Perhaps the best example ever of these twin virtues—luck and listening—celebrates its tenth anniversary this week. Exactly a decade ago Apple opened the App Store, a relative afterthought in Steve Jobs’s vision of how customers should use his iPhone, released the previous year. Jobs initially abhorred the idea of allowing software developers to write programs for the phone. Apple would provide what was needed, thank you very much.

Apple-mad coders begged to differ. They exerted so much successful effort cracking the iPhone to add their programs that Apple had the presence of mind to change gears and host their apps—a lucrative switcheroo for Apple, its developer community, and customers.

Apple now celebrates the App Store’s history, as Fortune’s Emily Price recounts here. That history is a good reminder that it’s okay to admit mistakes—and downright petulant not to.


Brainstorm Tech kicks off Monday in Aspen, Colo.

A few previously unannounced speakers include Elaine Chao, U.S. Secretary of Transportation; Mandy Ginsberg, CEO of Match Group; and Thomas Friedman, a guy who writes newspaper columns and books. His latest has something to say about our tech-obsessed pace of life.

The conference informally begins at the crack of dawn Monday, when a few of us cycle 25 miles up and down a mountain, and ends before lunch on Wednesday. Plenary sessions will be livestreamed here; watch for updates on everything that happens on every stage.


Go England!

Adam Lashinsky


Not good news. Back in the news in an unhappy way, Uber CEO Dara Khosrowshahi will have to find a new head of HR after Liane Hornsey resigned. The surprise departure follows an investigation into charges that Hornsey dismissed internal allegations of racial discrimination, Bloomberg reports. Uber declined to comment.

Not good news, part two. The U.K.'s privacy watchdog, the Information Commissioner’s Office, said it is going to slam Facebook with the largest possible fine it can under the law for failing to protect users' information in the Cambridge Analytica scandal. Just how big is that maximum fine? Half a million pounds, or approximately $660,000. Ouch.

More bad news. A former Apple engineer was arrested at a San Jose airport on Saturday and charged with stealing confidential information about the company's self-driving car effort, Project Titan. Xiaolang Zhang was about to fly to China to go work for a new employer, Xiaopeng Motors or XMotors, which is making connected, electric cars. For those still with the iPhone maker, the company is combining assorted AI efforts, including Siri, under one unit to be headed by former Google search and AI head John Giannandrea. He gets the newly created title "chief of machine learning and AI strategy" and reports directly to CEO Tim Cook.

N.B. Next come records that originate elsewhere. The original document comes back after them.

/-- Every operation of the table keeps the property. -/
theorem exec {i : Instr} (h : exec i s = .next t) (hs : P s) : P t := by
  cases i with
  | fdcDmaDataRd16 => cases h; exact hP.answer8 (hP.fdcRead hs)
  | fdcDmaDataWr16 v => exact hP.fdcWrite h hs
  | fdcDmaDataHiRd8 => cases h; exact hP.bus _ hs
  | fdcDmaDataHiWr8 v => cases h; exact hs
  | fdcDmaDataLoRd8 => cases h; exact hP.answer8 (hP.fdcRead hs)
  | fdcDmaDataLoWr8 v => exact hP.fdcWrite h hs
  | dmaStatusRd16 => cases h; exact hP.bus _ hs
  | dmaModeWr16 v => cases h; exact hP.dmaMode _ hs
  | dmaStatusHiRd8 => cases h; exact hP.bus _ hs
  | dmaModeHiWr8 v => cases h; exact hP.dmaMode _ hs
  | dmaStatusLoRd8 => cases h; exact hP.bus _ hs
  | dmaModeLoWr8 v => cases h; exact hP.dmaMode _ hs
  | dmaAddrHiRd8 => cases h; exact hP.bus _ hs
  | dmaAddrHiWr8 v => cases h; exact hP.dmaAddr _ hs
  | dmaAddrMidRd8 => cases h; exact hP.bus _ hs
  | dmaAddrMidWr8 v => cases h; exact hP.dmaAddr _ hs
  | dmaAddrLoRd8 => cases h; exact hP.bus _ hs
  | dmaAddrLoWr8 v => cases h; exact hP.dmaAddr _ hs
  | ymSelectWr8 v => cases h; exact hP.ymSelect _ hs
  | ymDataRd8 => cases h; exact hP.bus _ hs
  | ymDataWr8 v => cases h; exact hP.ymWriteData _ hs
  | ymFf8802Rd8 => cases h; exact hP.bus _ hs
  | mfpGpipRd8 => cases h; exact hP.bus _ hs
  | mfpGpipWr8 v => cases h; exact hP.mfpWrite _ _ hs
  | mfpAerRd8 => cases h; exact hP.bus _ hs
  | mfpAerWr8 v => cases h; exact hP.mfpWrite _ _ hs
  | mfpDdrRd8 => cases h; exact hP.bus _ hs
  | mfpDdrWr8 v => cases h; exact hP.mfpWrite _ _ hs
  | mfpIeraRd8 => cases h; exact hP.bus _ hs
  | mfpIeraWr8 v => cases h; exact hP.mfpWrite _ _ hs
  | mfpIerbRd8 => cases h; exact hP.bus _ hs
  | mfpIerbWr8 v => cases h; exact hP.mfpWrite _ _ hs
  | mfpIpraRd8 => cases h; exact hP.bus _ hs
  | mfpIpraWr8 v => cases h; exact hP.mfpWrite _ _ hs
  | mfpIprbRd8 => cases h; exact hP.bus _ hs
  | mfpIprbWr8 v => cases h; exact hP.mfpWrite _ _ hs
  | mfpIsraRd8 => cases h; exact hP.bus _ hs
  | mfpIsraWr8 v => cases h; exact hP.mfpWrite _ _ hs
  | mfpIsrbRd8 => cases h; exact hP.bus _ hs
  | mfpIsrbWr8 v => cases h; exact hP.mfpWrite _ _ hs
  | mfpImraRd8 => cases h; exact hP.bus _ hs
  | mfpImraWr8 v => cases h; exact hP.mfpWrite _ _ hs
  | mfpImrbRd8 => cases h; exact hP.bus _ hs
  | mfpImrbWr8 v => cases h; exact hP.mfpWrite _ _ hs
  | mfpVrRd8 => cases h; exact hP.bus _ hs
  | mfpVrWr8 v => cases h; exact hP.mfpWrite _ _ hs
  | mfpTacrRd8 => cases h; exact hP.bus _ hs
  | mfpTacrWr8 v => cases h; exact hP.mfpWrite _ _ hs
  | mfpTbcrRd8 => cases h; exact hP.bus _ hs
  | mfpTbcrWr8 v => cases h; exact hP.mfpWrite _ _ hs
  | mfpTcdcrRd8 => cases h; exact hP.bus _ hs
  | mfpTcdcrWr8 v => cases h; exact hP.mfpWrite _ _ hs
  | mfpTadrRd8 => cases h; exact hP.bus _ hs
  | mfpTadrWr8 v => cases h; exact hP.mfpWrite _ _ hs
  | mfpTbdrRd8 => cases h; exact hP.bus _ hs
  | mfpTbdrWr8 v => cases h; exact hP.mfpWrite _ _ hs
  | mfpTcdrRd8 => cases h; exact hP.bus _ hs
  | mfpTcdrWr8 v => cases h; exact hP.mfpWrite _ _ hs
  | mfpTddrRd8 => cases h; exact hP.bus _ hs
  | mfpTddrWr8 v => cases h; exact hP.mfpWrite _ _ hs
  | aciaStatusRd8 => cases h; exact hP.bus _ hs
  | aciaControlWr8 v => cases h; exact hP.aciaControl _ hs
  | aciaDataRd8 => cases h; exact hP.answer8 (hP.aciaDataRead hs)
  | aciaDataWr8 v => cases h; exact hP.ikbdReceive _ hs
  | mmuConfig acc => exact hP.busAccess h hs
  | videoBaseHi acc => exact hP.busAccess h hs
  | videoBaseMid acc => exact hP.busAccess h hs
  | videoCounterHi acc => exact hP.busAccess h hs
  | videoCounterMid acc => exact hP.busAccess h hs
  | videoCounterLo acc => exact hP.busAccess h hs
  | syncMode acc => exact hP.busAccess h hs
  | palette off acc => exact hP.busAccess h hs
  | resolution acc => exact hP.busAccess h hs
  | unclaimedIo a acc => exact hP.busAccess h hs
  | berrSteDmaSound a acc => exact hP.busAccess h hs
  | berrBlitter a acc => exact hP.busAccess h hs
  | berrSteJoystick a acc => exact hP.busAccess h hs
  | fdcRestore fl => exact hP.commandWrite ((Machine.fdcRestore_eq fl s).symm.trans h) hs
  | fdcSeek fl => exact hP.commandWrite ((Machine.fdcSeek_eq fl s).symm.trans h) hs
  | fdcStep fl => exact hP.commandWrite ((Machine.fdcStep_eq fl s).symm.trans h) hs
  | fdcStepU fl => exact hP.commandWrite ((Machine.fdcStepU_eq fl s).symm.trans h) hs
  | fdcStepIn fl => exact hP.commandWrite ((Machine.fdcStepIn_eq fl s).symm.trans h) hs
  | fdcStepInU fl => exact hP.commandWrite ((Machine.fdcStepInU_eq fl s).symm.trans h) hs
  | fdcStepOut fl => exact hP.commandWrite ((Machine.fdcStepOut_eq fl s).symm.trans h) hs
  | fdcStepOutU fl => exact hP.commandWrite ((Machine.fdcStepOutU_eq fl s).symm.trans h) hs
  | fdcReadSector fl => exact hP.commandWrite ((Machine.fdcReadSector_eq fl s).symm.trans h) hs
  | fdcReadSectorMulti fl => exact hP.commandWrite ((Machine.fdcReadSectorMulti_eq fl s).symm.trans h) hs
  | fdcWriteSector fl => exact hP.commandWrite ((Machine.fdcWriteSector_eq fl s).symm.trans h) hs
  | fdcWriteSectorMulti fl => exact hP.commandWrite ((Machine.fdcWriteSectorMulti_eq fl s).symm.trans h) hs
  | fdcReadAddress fl => exact hP.commandWrite ((Machine.fdcReadAddress_eq fl s).symm.trans h) hs
  | fdcForceInterrupt fl => exact hP.commandWrite ((Machine.fdcForceInterrupt_eq fl s).symm.trans h) hs
  | fdcReadTrack fl => exact hP.commandWrite ((Machine.fdcReadTrack_eq fl s).symm.trans h) hs
  | fdcWriteTrack fl => exact hP.commandWrite ((Machine.fdcWriteTrack_eq fl s).symm.trans h) hs
  | setMouseButtonAction p1 => cases h; exact hP.clearCmd hs
  | setRelativeMouse => cases h; exact hP.clearCmd (hP.setMouse _ hs)
  | setAbsoluteMouse p1 p2 p3 p4 => cases h; exact hP.clearCmd (hP.setMouse _ hs)
  | setMouseKeycodeMode p1 p2 => cases h; exact hP.clearCmd (hP.setMouse _ hs)
  | setMouseThreshold p1 p2 => cases h; exact hP.clearCmd hs
  | setMouseScale p1 p2 => cases h; exact hP.clearCmd hs
  | interrogateMousePosition => cases h; exact hP.clearCmd hs
  | loadMousePosition p1 p2 p3 p4 p5 => cases h; exact hP.clearCmd hs
  | setYAtBottom => cases h; exact hP.clearCmd hs
  | setYAtTop => cases h; exact hP.clearCmd hs
  | resume => cases h; exact hP.clearCmd hs
  | disableMouse => cases h; exact hP.clearCmd (hP.setMouse _ hs)
  | pauseOutput => cases h; exact hP.clearCmd hs
  | setJoystickEventReporting => cases h; exact hP.clearCmd (hP.pushQueue _ (hP.setJoy _ hs))
  | setJoystickInterrogationMode => cases h; exact hP.clearCmd (hP.setJoy _ hs)
  | joystickInterrogate => cases h; exact hP.clearCmd (hP.pushQueue _ hs)
  | setJoystickMonitoring p1 => cases h; exact hP.clearCmd hs
  | setFireButtonMonitoring => cases h; exact hP.clearCmd hs
  | setJoystickKeycodeMode p1 p2 p3 p4 p5 p6 => cases h; exact hP.clearCmd hs
  | disableJoysticks => cases h; exact hP.clearCmd (hP.setJoy _ hs)
  | timeOfDayClockSet p1 p2 p3 p4 p5 p6 => cases h; exact hP.clearCmd hs
  | interrogateTimeOfDayClock => cases h; exact hP.clearCmd (hP.pushQueue _ hs)
  | memoryLoad p1 p2 p3 => cases h; exact hP.clearCmd hs
  | memoryRead p1 p2 => cases h; exact hP.clearCmd hs
  | controllerExecute p1 p2 => cases h; exact hP.clearCmd hs
  | ikbdReset p1 => cases h; exact hP.clearCmd (hP.ikbdResetCmd _ hs)
  | statusInquiry87 => cases h; exact hP.clearCmd hs
  | statusInquiry88 => cases h; exact hP.clearCmd hs
  | statusInquiry89 => cases h; exact hP.clearCmd hs
  | statusInquiry8A => cases h; exact hP.clearCmd hs
  | statusInquiry8B => cases h; exact hP.clearCmd hs
  | statusInquiry8C => cases h; exact hP.clearCmd hs
  | statusInquiry8F => cases h; exact hP.clearCmd hs
  | statusInquiry90 => cases h; exact hP.clearCmd hs
  | statusInquiry92 => cases h; exact hP.clearCmd hs
  | statusInquiry94 => cases h; exact hP.clearCmd hs
  | statusInquiry95 => cases h; exact hP.clearCmd hs
  | statusInquiry99 => cases h; exact hP.clearCmd hs
  | statusInquiry9A => cases h; exact hP.clearCmd hs
  | unknownFirstByte b => cases h; exact hP.clearCmd hs
  | ymToneAFine v => cases h; exact hP.ymWriteData _ (hP.ymSelect _ hs)
  | ymToneACoarse v => cases h; exact hP.ymWriteData _ (hP.ymSelect _ hs)
  | ymToneBFine v => cases h; exact hP.ymWriteData _ (hP.ymSelect _ hs)
  | ymToneBCoarse v => cases h; exact hP.ymWriteData _ (hP.ymSelect _ hs)
  | ymToneCFine v => cases h; exact hP.ymWriteData _ (hP.ymSelect _ hs)
  | ymToneCCoarse v => cases h; exact hP.ymWriteData _ (hP.ymSelect _ hs)
  | ymNoisePeriod v => cases h; exact hP.ymWriteData _ (hP.ymSelect _ hs)
  | ymMixerEnable v => cases h; exact hP.ymWriteData _ (hP.ymSelect _ hs)
  | ymLevelA v => cases h; exact hP.ymWriteData _ (hP.ymSelect _ hs)
  | ymLevelB v => cases h; exact hP.ymWriteData _ (hP.ymSelect _ hs)
  | ymLevelC v => cases h; exact hP.ymWriteData _ (hP.ymSelect _ hs)
  | ymEnvPeriodFine v => cases h; exact hP.ymWriteData _ (hP.ymSelect _ hs)
  | ymEnvPeriodCoarse v => cases h; exact hP.ymWriteData _ (hP.ymSelect _ hs)
  | ymEnvShape v => cases h; exact hP.ymWriteData _ (hP.ymSelect _ hs)
  | ymPortA v => cases h; exact hP.ymWriteData _ (hP.ymSelect _ hs)
  | ymPortB v => cases h; exact hP.ymWriteData _ (hP.ymSelect _ hs)
  | iackL1 => cases h; exact hP.answer8 (hP.irqAck _ hs)
  | iackL2 => cases h; exact hP.answer8 (hP.irqAck _ hs)
  | iackL3 => cases h; exact hP.answer8 (hP.irqAck _ hs)
  | iackL4 => cases h; exact hP.answer8 (hP.irqAck _ hs)
  | iackL5 => cases h; exact hP.answer8 (hP.irqAck _ hs)
  | iackL6 => cases h; exact hP.answer8 (hP.irqAck _ hs)
  | iackL7 => cases h; exact hP.answer8 (hP.irqAck _ hs)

Is it really news? Joining a crowded market (see PayPal, Venmo, Apple Pay, Zelle, Square Cash, etc), Google said its mobile wallet app Google Pay would allow users to send each other money. The app is also getting the ability to save tickets and boarding passes, a la Apple Wallet.

Trying to be news. In the cord-cutting world, European broadcasters are slowly, haltingly getting together to form what might be dubbed someday "HuluEU" to compete against Netflix. So far, however, there are several separate efforts including Britain's BBC, ITV, and Channel 4 partnering on Freeview and Germany's ProSiebenSat.1 joining with Discovery Communication's Eurosport. Back in the USA, cheap online cable packager Philo raised $40 million in private backing to expand its marketing efforts, and announced it's finally available on Apple TV and Amazon Fire TV.

No news here. Legendary Boston hedge fund manager Seth Klarman’s out-of-print investing book, Margin of Safety, popped up in Amazon’s Kindle ebook store last week for $10. That seemed like a deal worthy of Klarman’s preference for buying undervalued stocks, since used copies of the book sell for more than $500. Alas, the bargain was too good to be true. Klarman’s firm, the Baupost Group, says the e-book version was posted without authorization.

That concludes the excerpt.